Neoss Individual Prosthetics are endosseous dental implant abutments used to support single tooth restorations (Abutment) or multi-unit prosthetic restorations (Abutment, Bridge or Bar) on Neoss Implants on implant level or abutment level. Neoss Individual Prosthetics are generally produced with straight screw channels (SSC) to be used with Neo Abutment screws and Neo Screwdrivers. Neoss Individual Prosthetics also features the option to customize the angulation of the screw access channel. Compatible Neoss Implant System includes two implant/prosthetic interfaces, i.e. platforms, SP and NP. Neoss Implant System also includes one abutment/prosthetic interface. This platform is called Access with a platform diameter of 4.0 mm.
Neoss Individual Abutments are patient specific and are manufactured from Abutment Blanks. Blanks are hollow metal cylinders available in either Titanium (grade 4 ASTM F67 or Ti-6A1-4V alloy ASTM F136). The blank has a precision milled prefabricated Neoss® implant connection (NeoLoc®) for the SP and NP platforms. The top part of the blanks can be milled to a patient-specific shape. The design of the patient-specific shape of the abutment is performed by a licensed clinician or dental technician and then verified for compliance with the abutment design limits by Neoss or a Neoss approved milling facility. Following the verification of the design the CAD/CAM processing and production of the individual prosthetics is conducted by Neoss or a Neoss approved milling facility. The finished abutment is attached to a Neoss Implant with a screw and a screwdriver at a set torque that depends on the platform.
Neoss Individual Bridges are patient specific and are manufactured from bulk material in Titanium (Ti-6Al-4V alloy ASTM F136).The posts that attach to Neoss Implants, optionally with intermediate Neoss Access Abutments, have a pre-defined interface, SP, NP or Access, to assure compatibility. The design of the patient-specific shape of the bridges is performed by a licensed clinician or dental technician and then verified for compliance with the bridge design limits by Neoss. Following the approval of the design, CAD/CAM processing and production of the individual prosthetics is conducted by Neoss. The implant interface is manufactured to Neoss specification to facilitate compatibility with Neoss platforms SP, NP or Access. The finished bridge is attached to a Neoss Implant or Neoss Access abutment with a screw and a screwdriver at a set torque that depends on the platform.

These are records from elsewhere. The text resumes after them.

-- ==== Sys2Proof/Machine/Types.lean ====
section
/-! DEFINITION. Records the state is made of, first part: dies, rails and power (chapters 01, 18, 19), the image
(02), security (15), the host interface (16) and the error log (18). Fields marked "model's own" are no state of
the spec's; every other field cites the rule that names it. Plain data throughout. -/

namespace Sys2Proof.Machine

/-- A byte-addressed memory: pairs of an address and a byte, addresses strictly rising, no byte 0 listed
(an unlisted address reads as 0, log entry 3). -/
abbrev Mem := List Host.Cell

/-! ## Dies, rails and power -/

/-- Who a completion goes to: function, SQ and CQ ids, CID, and the function's queue epoch (model's own: queues
destroyed by a reset of the function get no completion, R472). -/
structure Tag where
  fn : Nat
  sq : Nat
  cq : Nat
  cid : U16
  epoch : Nat
  deriving DecidableEq, Repr

/-- One die (R12): what R27, R28, R430 and R493 give it. -/
structure Die where
  /-- The die is powered (R430: an unpowered die has DIE_STATE 2). -/
  powered : Bool := false
  /-- Its root PLL is locked (R27). -/
  locked : Bool := false
  /-- Master PKC when the PLL last locked (R27: release after 2^16 REFCLK cycles). -/
  lockPkc : U64 := 0
  /-- The die has been released from die reset (R27, CLK_LOCK). -/
  released : Bool := false
  /-- Its firmware stage has been measured since its boot (R430). -/
  measured : Bool := false
  /-- Measurement register DIE_d (R427); zero while the die is not MEASURED. -/
  meas : U256 := 0
  /-- The die certificate has been issued (R415, class D). -/
  certified : Bool := false
  /-- The firmware watchdog is armed (R493). -/
  wdArmed : Bool := false
  /-- The die's PKC copy at the firmware's last restart of the watchdog (R493). -/
  wdPkc : U64 := 0
  /-- A JTAG session that a consent record grants holds the die sequencer halted (R439, R493). -/
  halted : Bool := false
  /-- The self-tests of the die's cipher pipe (on die 19, of the security root) have passed since its reset (R411). -/
  pipeTested : Bool := false
  /-- The die's PKC copy (R28): started from the master when the die is powered, reloaded when it is released from die reset or
  leaves Hibernate, stopped while its root PLL is not locked. The model's copies do not lag the master (DESIGN CHOICE, log entry
  76: the spec allows any two to differ by up to 4 counts). -/
  pkc : U64 := 0
  /-- Last reading of the junction sensor in °C (R513). -/
  temp : Nat := 0
  /-- DEV_RESET commands that complete once the die is released and measured (R492). -/
  tags : List Tag := []
  deriving DecidableEq, Repr

/-- Hibernate's progress (R497..R500). -/
inductive HibPhase where
  | awake | entering | asleep | waking
  deriving DecidableEq, Repr

/-- Rails, pins, clocks, bridges and power management. -/
structure Pkg where
  /-- The PKC master copy (R7, R28, R29). Every PKC that a rule stamps or compares on some die is this one: the copies of the
  released dies are equal to it (DESIGN CHOICE, log entry 76). -/
  pkc : U64 := 0
  /-- VAUX12 is present (R529, R530). -/
  vaux12 : Bool := true
  /-- VIO18 is above 1.6 V (R530). -/
  vio18 : Bool := true
  /-- VIN48 lies between the monitor's limits, with its hysteresis (R530). -/
  vin48 : Bool := false
  /-- The PWRGOOD land as driven by the board (R530, R532). -/
  pwrgood : Bool := false
  /-- PERST_N is asserted by the board (R490, R532). -/
  perst : Bool := true
  /-- REFCLK runs; otherwise the always-on island runs from its internal oscillator (R531). -/
  refclk : Bool := true
  /-- The conversion stages are on (R530). -/
  conversion : Bool := false
  /-- A cold reset waits for conversion to start (R490: VIN48 or VAUX12 applied or removed). -/
  coldPending : Bool := true
  /-- STRAP7..STRAP0 as sampled (R533). -/
  straps : U8 := 0
  /-- The die records by die index 0..19 (R12). -/
  dies : Tab Die := []
  /-- The PCIe PLL is locked (R27). -/
  pcieLocked : Bool := false
  /-- Bridges marked down since the last package reset, ascending (R16). -/
  bridgesDown : List Nat := []
  /-- Hibernate phase (R498, R500). -/
  hib : HibPhase := .awake
  /-- The POWER_STATE commands that entry or wake will complete (R498, R500). -/
  hibTags : List Tag := []
  /-- PKC since which nothing has been busy, while Idle (R497). -/
  idleSince : U64 := 0
  /-- Thermal DUTY, 4..16 (R514). -/
  thermDuty : Nat := 16
  /-- Capping DUTY, 4..16 (R515). -/
  capDuty : Nat := 16
  /-- BE placement is withheld (R515). -/
  beWithheld : Bool := false
  /-- Consecutive periods above the cap with capping DUTY at 4 (R515). -/
  capPeriods : Nat := 0
  /-- The last 2^20-count average of input power in W, exact (R513, R515). -/
  watts : Nat := 0
  /-- The last 128 samples of 2^20 counts each, the newest first: input power in W, package temperature in °C; the averages over
  2^27 counts of coarsened reads come from them (R435). -/
  powerLog : List Nat := []
  tempLog : List Nat := []
  /-- Thermal shutdown in force (R516) and the PKC at which it began. -/
  shutdown : Bool := false
  shutdownPkc : U64 := 0
  /-- THERMTRIP_N is asserted (R516). -/
  thermtrip : Bool := false
  /-- HOST_STATUS.READY: firmware and an image run and commands are fetched (R473, R504 step 10). -/
  ready : Bool := false
  /-- HOST_STATUS.FATAL: the device stopped fetching after a FATAL log entry (R510). -/
  fatal : Bool := false
  /-- HBM is in self-refresh (R490, R498, R516). -/
  selfRefresh : Bool := false
  /-- HBM contents were lost and have not been gesso-filled yet (R490, R504 step 8). -/
  hbmLost : Bool := true
  /-- The last period of 2^20 PKC counts in which late requests were looked for (R265), thermal DUTY was adjusted (R514) and input
  power was compared with the cap (R515): PKC ÷ 2^20. -/
  latePeriod : Nat := 0
  thermPeriod : Nat := 0
  capPeriod : Nat := 0
  deriving DecidableEq, Repr

/-! ## Boot flash and firmware -/

/-- A boot record (R502); `valid` says its MAGIC and HASH hold. -/
structure BootRec where
  valid : Bool := false
  active : U1 := 0
  trial : Bool := false
  goodA : Bool := false
  goodB : Bool := false
  fwMinSvn : U16 := 0
  seq : U64 := 0
  deriving DecidableEq, Repr

/-- The boot flash (R502) and what the boot ROM and firmware loads keep (R505..R507). -/
structure Flash where
  rec0 : BootRec := {}
  rec1 : BootRec := {}
  slotA : Bytes := []
  slotB : Bytes := []
  /-- Default image area; empty: none. -/
  image : Bytes := []
  /-- Certificate area (R415). -/
  certs : Bytes := []
  /-- A firmware bundle is staged in the slot that is not ACTIVE (R506 FW_PENDING). -/
  staged : Bool := false
  /-- The slot it is staged in. -/
  stagedSlot : U1 := 0
  /-- STAGED_FW (R503). -/
  stagedHash : U256 := 0
  /-- Header of the bundle that the boot ROM chose (R503, R504 step 5); empty in recovery. -/
  running : Bytes := []
  /-- PKC at which the trial boot began (R507). -/
  trialPkc : U64 := 0
  deriving DecidableEq, Repr

/-! ## Error log -/

/-- An error log entry (R508). -/
structure LogEntry where
  seq : Nat
  severity : Nat
  die : Nat
  slice : Nat
  lflags : Nat
  pkc : U64
  code : Nat
  source : Nat
  unit : Nat
  addr : Nat
  detail : Bytes
  deriving DecidableEq, Repr

/-- The error log of the always-on island (R508, R509; class K). -/
structure ErrLog where
  /-- Entries by slot, sequence number mod 1,024. -/
  slots : Tab LogEntry := []
  /-- Sequence numbers of the UNCORRECTED and FATAL entries that still hold ALERT_N (R509). -/
  alert : List Nat := []
  /-- PKC of the last CORRECTED entry per source and unit (R509: one per 2^26 counts):
  key source × 2^32 + unit. -/
  lastCorrected : Tab U64 := []
  deriving DecidableEq, Repr

/-! ## Host interface -/

/-- A submission queue (R463, R464). -/
structure Sq where
  fn : Nat
  cq : Nat
  log2 : Nat
  base : U64
  /-- Device's fetch position (R461 SQ_HEAD). -/
  head : Nat
  /-- Last accepted tail doorbell. -/
  tail : Nat
  deriving DecidableEq, Repr

/-- A completion queue (R461..R466). -/
structure Cq where
  fn : Nat
  log2 : Nat
  base : U64
  vector : Nat
  ien : Bool
  /-- Index of the next entry to write, and the PHASE it is written with. -/
  tail : Nat
  phase : Bool
  /-- Last accepted head doorbell. -/
  head : Nat
  /-- A message was sent since the last head doorbell (R466). -/
  msgSent : Bool
  /-- Commands fetched and not yet completed (R462). -/
  outstanding : Nat
  deriving DecidableEq, Repr

/-- An event queue (R467, R468), by number: 0..63 the slice's, 64 the device's. -/
structure Evq where
  fn : Nat
  log2 : Nat
  base : U64
  vector : Nat
  tail : Nat
  phase : Bool
  head : Nat
  msgSent : Bool
  /-- Events were lost since the last record written (OVERFLOW). -/
  lost : Bool
  deriving DecidableEq, Repr

/-- The states of a TDI (R471). -/
inductive Tdi where
  | unlocked | locked | run | error
  deriving DecidableEq, Repr

/-- What the block sends out beside writes to host memory (model's own record of its outputs, newest first). -/
inductive Output where
  /-- An MSI-X message of a function (R466). -/
  | msix (fn vector : Nat)
  /-- The value a register or BAR4 read returned to a function. -/
  | readData (fn : Nat) (value : Bytes)
  /-- A read or write completed as Unsupported Request (R455 row 1). -/
  | unsupported (fn : Nat)
  /-- A read completed with all-ones data and EP (R455 row 6). -/
  | poisoned (fn : Nat)
  /-- A write to host memory sent as a poisoned TLP (R313): its address and length. -/
  | poisonedWrite (addr len : Nat)
  /-- An SPDM response or ERROR (R429): the bytes after the SPDM header, by request code. -/
  | spdm (code : Nat) (body : Bytes)
  /-- A TDISP answer: message code and body (R471). -/
  | tdisp (code : Nat) (body : Bytes)
  /-- A PLDM answer (R517). -/
  | pldm (body : Bytes)
  /-- A PLDM event message for a log entry (R517). -/
  | pldmEvent (seq : Nat)
  /-- A transaction sent over a port to a device: TYPE, OP, TAG; LC, QUEUE, HOPS, FWD, SRC_DEV, MAP_EPOCH, TSLICE of its
  header; operands in the order of its table; payload (R359, R360). -/
  | link (port dev type op tag : Nat) (hdr args : List Nat) (payload : Bytes)
  /-- A CONTROL flit sent on a port: code and operands (R366). -/
  | control (port code : Nat) (args : List Nat)
  /-- A flit-level answer on a port: acknowledgement or NAK and sequence number (R357). -/
  | flit (port code : Nat) (args : List Nat)
  /-- An AER error: 0 non-fatal, 1 fatal (R509). -/
  | aer (fatal : Nat)
  /-- The end of a JTAG scan: whether the unit was reached (R439). -/
  | jtag (reached : Bool)
  deriving DecidableEq, Repr

/-- SPDM connection of the responder (R429). -/
structure Spdm where
  version : Bool := false
  capabilities : Bool := false
  algorithms : Bool := false
  /-- A secured session is running; its handshake secret. -/
  secured : Option Bytes := none
  /-- Number of key updates in the session. -/
  keyUpdates : Nat := 0
  /-- The transcript so far. -/
  transcript : Bytes := []
  deriving DecidableEq, Repr

/-- The host side: queues, doorbells, interrupts, TDIs, IDE streams and host memory. -/
structure HostSt where
  sqs : Tab Sq := []
  cqs : Tab Cq := []
  eqs : Tab Evq := []
  /-- Unmasked MSI-X vectors, key function × 2,048 + vector, ascending (R466). -/
  msixOn : List Nat := []
  /-- The MSI-X pending bit array, by the same key. -/
  msixPending : List Nat := []
  /-- TDI of VF k, by function index (R471). -/
  tdis : Tab Tdi := []
  /-- Selective IDE streams: stream 0..7 to the function it is bound to (R470). -/
  ide : Tab Nat := []
  /-- BAR4 size of a function as log2, 30..40 (R454). -/
  bar4Log2 : Tab Nat := []
  spdm : Spdm := {}
  /-- PKC_HI latch and the other LO/HI latches: key function × 2^26 + BAR0 offset of the HI register (R30, R483). -/
  latches : Tab U32 := []
  /-- Pending LO writes: key function × 2^26 + BAR0 offset of the LO register (R483). -/
  pendLo : Tab U32 := []
  /-- Coarsened counters as of the last multiple of 2^20 counts, by BAR0 offset (R435). -/
  snapshot : Tab U32 := []
  /-- Queue epochs (model's own): per function, raised when a reset destroys its queues; at 64 + function, raised when AQ_CFG
  destroys its admin queues. -/
  epochs : Tab Nat := []
  /-- Host memory as the device reads and writes it. -/
  mem : Mem := []
  /-- Ranges (address, length) of host memory that cannot be read or written (model's own). -/
  holes : List (Nat × Nat) := []
  /-- Outputs, newest first (model's own). -/
  out : List Output := []
  deriving DecidableEq, Repr

/-! ## Security -/

/-- An author slot (R41). -/
structure Author where
  fused : Bool := false
  keyHash : U256 := 0
  revoked : Bool := false
  /-- Thermometer of minimum SVN: number of bits blown, 0..32. -/
  minSvn : Nat := 0
  deriving DecidableEq, Repr

/-- A content key slot (R440). -/
structure KeySlot where
  key : Bytes
  packageId : U256
  deriving DecidableEq, Repr

/-- An installed consent record (R436). -/
structure Consent where
  cflags : Nat
  expiry : U64
  hash : U256
  deriving DecidableEq, Repr

/-- Where the re-key sweep stands (R420). -/
structure Sweep where
  active : Bool := false
  /-- Generation of every 2 MiB unit of the device reserve that `genMap` does not list; none before an image has laid the
  reserve out. -/
  base : Option Nat := none
  /-- Generation by 2 MiB unit: of the device reserve, key PCG × 2^13 + unit, where it is not `base`; of the pool
  contribution, key 2^20 + physical address ÷ 2 MiB, where the unit holds data. -/
  genMap : Tab Nat := []
  deriving DecidableEq, Repr

/-- Fuses, keys, generations, attestation (R407..R451). -/
structure Sec where
  /-- RETIRED masks of the state dies agree (R421 blows all eight); bit g. -/
  retired : Nat := 0
  /-- ZCOUNT bits blown (R414). -/
  zcount : Nat := 0
  /-- LIFECYCLE: 1 PRODUCTION, 3 RETURNED (R414, R439). -/
  lifecycle : Nat := 1
  authors : Tab Author := []
  /-- Current-generation pointer (R416). -/
  current : Nat := 0
  sweep : Sweep := {}
  zeroizePending : Bool := false
  /-- PKC of an ARM not yet followed by FIRE, per path: register and PLDM (R447, R517). -/
  armed : Option U64 := none
  armedPldm : Option U64 := none
  /-- Content key slots, key 16 × slice + k (R440). -/
  slots : Tab KeySlot := []
  consents : Tab Consent := []
  /-- Composition sealing key, and its copy in the device reserve (R423). -/
  csk : Option U256 := none
  cskReserve : Option U256 := none
  /-- Cipher pipes have erased their keys (R412, R447). -/
  keysErased : Bool := false
  /-- IMAGE, STAGED and POLICY_s measurement registers by index 22, 23, 25 + s (R427). -/
  meas : Tab U256 := []
  romMeasured : Bool := false
  /-- A measurement register changed at this PKC and no report has been made since (R431). -/
  reportDue : Option U64 := none
  /-- Bytes of the last sealed report (R431). -/
  report : Bytes := []
  /-- The nonces of the last 16 reports with their PKC, newest first (R431). -/
  nonces : List (U256 × U64) := []
  /-- JTAG sessions granted and running: slice numbers (R438, R439). -/
  jtag : List Nat := []
  deriving DecidableEq, Repr

end Sys2Proof.Machine
end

Neoss Individual Bars are patient specific and are manufactured from bulk material in Titanium (Ti-6Al-4V alloy ASTM F136). The posts that attach to Neoss Implants, optionally with intermediate Neoss Access Abutments, have a pre-defined interface to assure compatibility. The bars are designed for use with full or partial removable dentures and can be made with pre-defined design features making them compatible with commercially available precision attachments. The design of the patient-specific shape of the bars is performed by a licensed clinician or dental technician and then verified for compliance with the bar design limits by Neoss. Following the approval of the design, CAD/CAM processing and production of the individual prosthetics is conducted by Neoss. The implant interface is manufactured to Neoss specification to facilitate compatibility with Neoss platforms SP, NP or Access. The finished bar is attached to a Neoss Implant or Neoss Access abutment with a screw and a screwdriver at a set torque that depends on the platform.
The provided text describes a 510(k) premarket notification for "Neoss Individual Prosthetics". This document focuses on demonstrating substantial equivalence to already legally marketed predicate devices, rather than presenting a study to prove novel acceptance criteria for a new device type.
Therefore, many of the requested details about acceptance criteria, device performance from a new study, sample sizes, expert ground truth, adjudication methods, MRMC studies, standalone performance, and training data provenance are not applicable to this type of regulatory submission.
The document primarily provides a comparison of characteristics between the subject device and its predicates to argue for substantial equivalence.
Here's an analysis based on the provided text, indicating where information is present and where it is not applicable for this type of submission:
1. Table of acceptance criteria and the reported device performance
This document does not define new "acceptance criteria" for novel performance. Instead, it compares the characteristics of the subject device (Neoss Individual Prosthetics) to several predicate devices. The "performance" is implicitly demonstrated through conformance to established standards and the side-by-side comparison with predicate devices.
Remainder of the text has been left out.